__EXERCISE__. Across the listing below, how many lines have the word "lean" in them? Provide only the number.

#####

-- ==== Sys2Proof/Laws/EvolveMemory.lean ====
section
/-!
SUPPORT. Laws/EvolveMemory.lean: one lemma for each operation that answers a state, over memory, sampling, translation caches, packets, admission and queue operations:
what Evolves says of a machine holds after it too.
-/
namespace Sys2Proof.Machine
open Sys2Proof

theorem telAdd_evolves {s0} (x0 x1 x2) (h : Evolves s0 x0) : Evolves s0 (telAdd x0 x1 x2) := by
  unfold telAdd
  repeat' first
    | with_reducible assumption
    | with_reducible apply setF_evolves
    | split
    | dsimp only
    | unfold Evolves; dsimp only
    | unfold Evolves

theorem telEvent_evolves {s0} (x0 x1 x2 x3) (h : Evolves s0 x0) : Evolves s0 (telEvent x0 x1 x2 x3) := by
  unfold telEvent
  repeat' first
    | with_reducible assumption
    | with_reducible apply telAdd_evolves
    | with_reducible refine foldl_evolves _ _ _ (fun _ _ _ => ?_) ?_
    | with_reducible refine foldl2_evolves _ _ _ (fun _ _ _ => ?_) ?_
    | with_reducible refine foldl3_evolves _ _ _ (fun _ _ _ => ?_) ?_
    | with_reducible refine foldl4_evolves _ _ _ (fun _ _ _ => ?_) ?_
    | split
    | dsimp only
    | unfold Evolves; dsimp only
    | unfold Evolves

theorem countTime_evolves {s0} (x0 x1) (h : Evolves s0 x0) : Evolves s0 (countTime x0 x1) := by
  unfold countTime
  repeat' first
    | with_reducible assumption
    | with_reducible apply telEvent_evolves
    | with_reducible refine foldl_evolves _ _ _ (fun _ _ _ => ?_) ?_
    | with_reducible refine foldl2_evolves _ _ _ (fun _ _ _ => ?_) ?_
    | with_reducible refine foldl3_evolves _ _ _ (fun _ _ _ => ?_) ?_
    | with_reducible refine foldl4_evolves _ _ _ (fun _ _ _ => ?_) ?_
    | split
    | dsimp only
    | unfold Evolves; dsimp only
    | unfold Evolves

theorem advance_evolves {s0 : State} (s : State) (t : Nat) (h : Evolves s0 s) : Evolves s0 (advance s t) := by
  unfold advance
  split
  · exact id h
  · rename_i hl
    have k := countTime_evolves s (t - s.nowNs) h
    have hl' : s.nowNs ≤ t := by omega
    exact { k with time := Nat.le_trans h.time hl' }

theorem attrib_evolves {s0} (x0 x1 x2 x3) (h : Evolves s0 x0) : Evolves s0 (attrib x0 x1 x2 x3) := by
  unfold attrib
  repeat' first
    | with_reducible assumption
    | split
    | dsimp only
    | unfold Evolves; dsimp only
    | unfold Evolves

theorem attribOwn_evolves {s0} (x0 x1) (h : Evolves s0 x0) : Evolves s0 (attribOwn x0 x1) := by
  unfold attribOwn
  repeat' first
    | with_reducible assumption
    | split
    | dsimp only
    | unfold Evolves; dsimp only
    | unfold Evolves

theorem attribPpa_evolves {s0} (x0 x1) (h : Evolves s0 x0) : Evolves s0 (attribPpa x0 x1) := by
  unfold attribPpa
  repeat' first
    | with_reducible assumption
    | split
    | dsimp only
    | unfold Evolves; dsimp only
    | unfold Evolves

theorem bump_evolves {s0} (x0 x1 x2 x3) (h : Evolves s0 x0) : Evolves s0 (bump x0 x1 x2 x3) := by
  unfold bump
  repeat' first
    | with_reducible assumption
    | with_reducible apply telEvent_evolves
    | with_reducible apply setF_evolves
    | split
    | dsimp only
    | unfold Evolves; dsimp only
    | unfold Evolves

theorem bumpSat_evolves {s0} (x0 x1 x2 x3) (h : Evolves s0 x0) : Evolves s0 (bumpSat x0 x1 x2 x3) := by
  unfold bumpSat
  repeat' first
    | with_reducible assumption
    | with_reducible apply setF_evolves
    | split
    | dsimp only
    | unfold Evolves; dsimp only
    | unfold Evolves

theorem commitTable_evolves {s0} (x0 x1) (h : Evolves s0 x0) : Evolves s0 (commitTable x0 x1) := by
  unfold commitTable
  refine foldl_evolves _ _ _ (fun s e h => ?_) h
  dsimp only
  split
  · rename_i f n _
    have k := setF_evolves s f e.2 n h
    exact { k with shadow := fun x => sorted_ndel (h.shadow x) _ }
  · exact id h

theorem setB_evolves {s0} (x0 x1 x2 x3) (h : Evolves s0 x0) : Evolves s0 (setB x0 x1 x2 x3) := by
  unfold setB
  repeat' first
    | with_reducible assumption
    | with_reducible apply setF_evolves
    | split
    | dsimp only
    | unfold Evolves; dsimp only
    | unfold Evolves

theorem cancelRepair_evolves {s0} (x0 x1) (h : Evolves s0 x0) : Evolves s0 (cancelRepair x0 x1) := by
  unfold cancelRepair
  repeat' first
    | with_reducible assumption
    | split
    | dsimp only
    | unfold Evolves; dsimp only
    | unfold Evolves

theorem materialise_evolves {s0} (x0 x1) (h : Evolves s0 x0) : Evolves s0 (materialise x0 x1) := by
  unfold materialise
  repeat' first
    | with_reducible assumption
    | with_reducible apply setZbit_evolves
    | with_reducible apply zeroBlock_evolves
    | split
    | dsimp only
    | unfold Evolves; dsimp only
    | unfold Evolves

theorem hwPutByte_evolves {s0} (x0 x1 x2 x3) (h : Evolves s0 x0) : Evolves s0 (hwPutByte x0 x1 x2 x3) := by
  unfold hwPutByte
  split
  · exact id h
  extract_lets s m
  have k : Evolves s0 s := cancelRepair_evolves _ _ (materialise_evolves _ _ h)
  clear_value s
  split
  · exact id h
  · exact putMeta_evolves _ _ _ (putByte_evolves _ _ _ k)

theorem zWriteBack_evolves {s0} (x0 x1) (h : Evolves s0 x0) : Evolves s0 (zWriteBack x0 x1) := by
  unfold zWriteBack
  repeat' first
    | with_reducible assumption
    | with_reducible apply putMeta_evolves
    | with_reducible apply cancelRepair_evolves
    | split
    | dsimp only
    | unfold Evolves; dsimp only
    | unfold Evolves

theorem unpoisonWhole_evolves {s0} (x0 x1 x2) (h : Evolves s0 x0) : Evolves s0 (unpoisonWhole x0 x1 x2) := by
  unfold unpoisonWhole
  refine foldl_evolves _ _ _ (fun s i h => ?_) h
  extract_lets a
  split
  · split
    · exact putMeta_evolves _ _ _ h
    · exact id h
  · exact id h

theorem hwWriteGo_evolves {s0} (x0 : State) (x1 : HwKey) (x2 : Nat) (x3 : List Byte) (h : Evolves s0 x0) : Evolves s0 (hwWriteGo x0 x1 x2 x3) := by
  induction x3 generalizing x0 x2 with
  | nil => exact id h
  | cons b bs ih => exact ih _ _ (hwPutByte_evolves _ _ _ _ h)

theorem hwWrite_evolves {s0} (x0 x1 x2 x3) (h : Evolves s0 x0) : Evolves s0 (hwWrite x0 x1 x2 x3) := by
  unfold hwWrite
  repeat' first
    | with_reducible assumption
    | with_reducible apply unpoisonWhole_evolves
    | with_reducible apply hwWriteGo_evolves
    | split
    | dsimp only
    | unfold Evolves; dsimp only
    | unfold Evolves

theorem setRing_evolves {s0} (x0 x1 x2) (h : Evolves s0 x0) : Evolves s0 (setRing x0 x1 x2) := by
  unfold setRing
  repeat' first
    | with_reducible assumption
    | split
    | dsimp only
    | unfold Evolves; dsimp only
    | unfold Evolves

theorem ringPush_evolves {s0} (x0 x1 x2) (h : Evolves s0 x0) : Evolves s0 (ringPush x0 x1 x2) := by
  unfold ringPush
  repeat' first
    | with_reducible assumption
    | with_reducible apply bumpSat_evolves
    | with_reducible apply hwWrite_evolves
    | with_reducible apply setRing_evolves
    | split
    | dsimp only
    | unfold Evolves; dsimp only
    | unfold Evolves

theorem logErr_evolves {s0} (x0 x1 x2 x3) (h : Evolves s0 x0) : Evolves s0 (logErr x0 x1 x2 x3) := by
  unfold logErr
  repeat' first
    | with_reducible assumption
    | with_reducible apply ringPush_evolves
    | split
    | dsimp only
    | unfold Evolves; dsimp only
    | unfold Evolves

theorem logRas_evolves {s0} (x0 x1 x2) (h : Evolves s0 x0) : Evolves s0 (logRas x0 x1 x2) := by
  unfold logRas
  repeat' first
    | with_reducible assumption
    | with_reducible apply logErr_evolves
    | split
    | dsimp only
    | unfold Evolves; dsimp only
    | unfold Evolves

theorem mapGranLostAt_evolves {s0} (x0 x1 x2) (h : Evolves s0 x0) : Evolves s0 (mapGranLostAt x0 x1 x2) := by
  unfold mapGranLostAt
  repeat' first
    | with_reducible assumption
    | with_reducible apply putMeta_evolves
    | with_reducible apply logRas_evolves
    | with_reducible apply loseMapGran_evolves
    | split
    | dsimp only
    | unfold Evolves; dsimp only
    | unfold Evolves

theorem queueRepair_evolves {s0} (x0 x1) (h : Evolves s0 x0) : Evolves s0 (queueRepair x0 x1) := by
  unfold queueRepair
  repeat' first
    | with_reducible assumption
    | with_reducible apply bumpSat_evolves
    | split
    | dsimp only
    | unfold Evolves; dsimp only
    | unfold Evolves

theorem logCe_evolves {s0} (x0 x1 x2 x3) (h : Evolves s0 x0) : Evolves s0 (logCe x0 x1 x2 x3) := by
  unfold logCe
  repeat' first
    | with_reducible assumption
    | with_reducible apply bumpSat_evolves
    | with_reducible apply setF_evolves
    | with_reducible apply setB_evolves
    | split
    | dsimp only
    | unfold Evolves; dsimp only
    | unfold Evolves

theorem noteCe_evolves {s0} (x0 x1 x2) (h : Evolves s0 x0) : Evolves s0 (noteCe x0 x1 x2) := by
  unfold noteCe
  repeat' first
    | with_reducible assumption
    | with_reducible apply bump_evolves
    | with_reducible apply queueRepair_evolves
    | with_reducible apply logCe_evolves
    | split
    | dsimp only
    | unfold Evolves; dsimp only
    | unfold Evolves

theorem noteUe_evolves {s0} (x0 x1) (h : Evolves s0 x0) : Evolves s0 (noteUe x0 x1) := by
  unfold noteUe
  repeat' first
    | with_reducible assumption
    | with_reducible apply bump_evolves
    | split
    | dsimp only
    | unfold Evolves; dsimp only
    | unfold Evolves

theorem zFill_evolves {s0} (x0 x1) (h : Evolves s0 x0) : Evolves s0 (zFill x0 x1) := by
  unfold zFill
  repeat' first
    | with_reducible assumption
    | with_reducible apply settleDeltas_evolves
    | with_reducible apply bump_evolves
    | with_reducible apply mapGranLostAt_evolves
    | with_reducible apply noteCe_evolves
    | with_reducible apply noteUe_evolves
    | with_reducible apply logRas_evolves
    | with_reducible apply putMeta_evolves
    | split
    | dsimp only
    | unfold Evolves; dsimp only
    | unfold Evolves

theorem zTouch_evolves {s0} (x0 x1 x2) (h : Evolves s0 x0) : Evolves s0 (zTouch x0 x1 x2) := by
  have keep : ∀ {s : State} (z : NMap (List (Nat × Bool))), Evolves s0 s → Evolves s0 { s with mem := { s.mem with zcache := z } } :=
    fun z h => { h with mem := h.mem }
  unfold zTouch
  split
  · exact id h
  dsimp only
  split
  · exact keep _ h
  · refine keep _ (zFill_evolves _ _ ?_)
    split
    · exact id h
    split
    · exact zWriteBack_evolves _ _ h
    · exact id h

#####

__ANSWER SPACE__. 2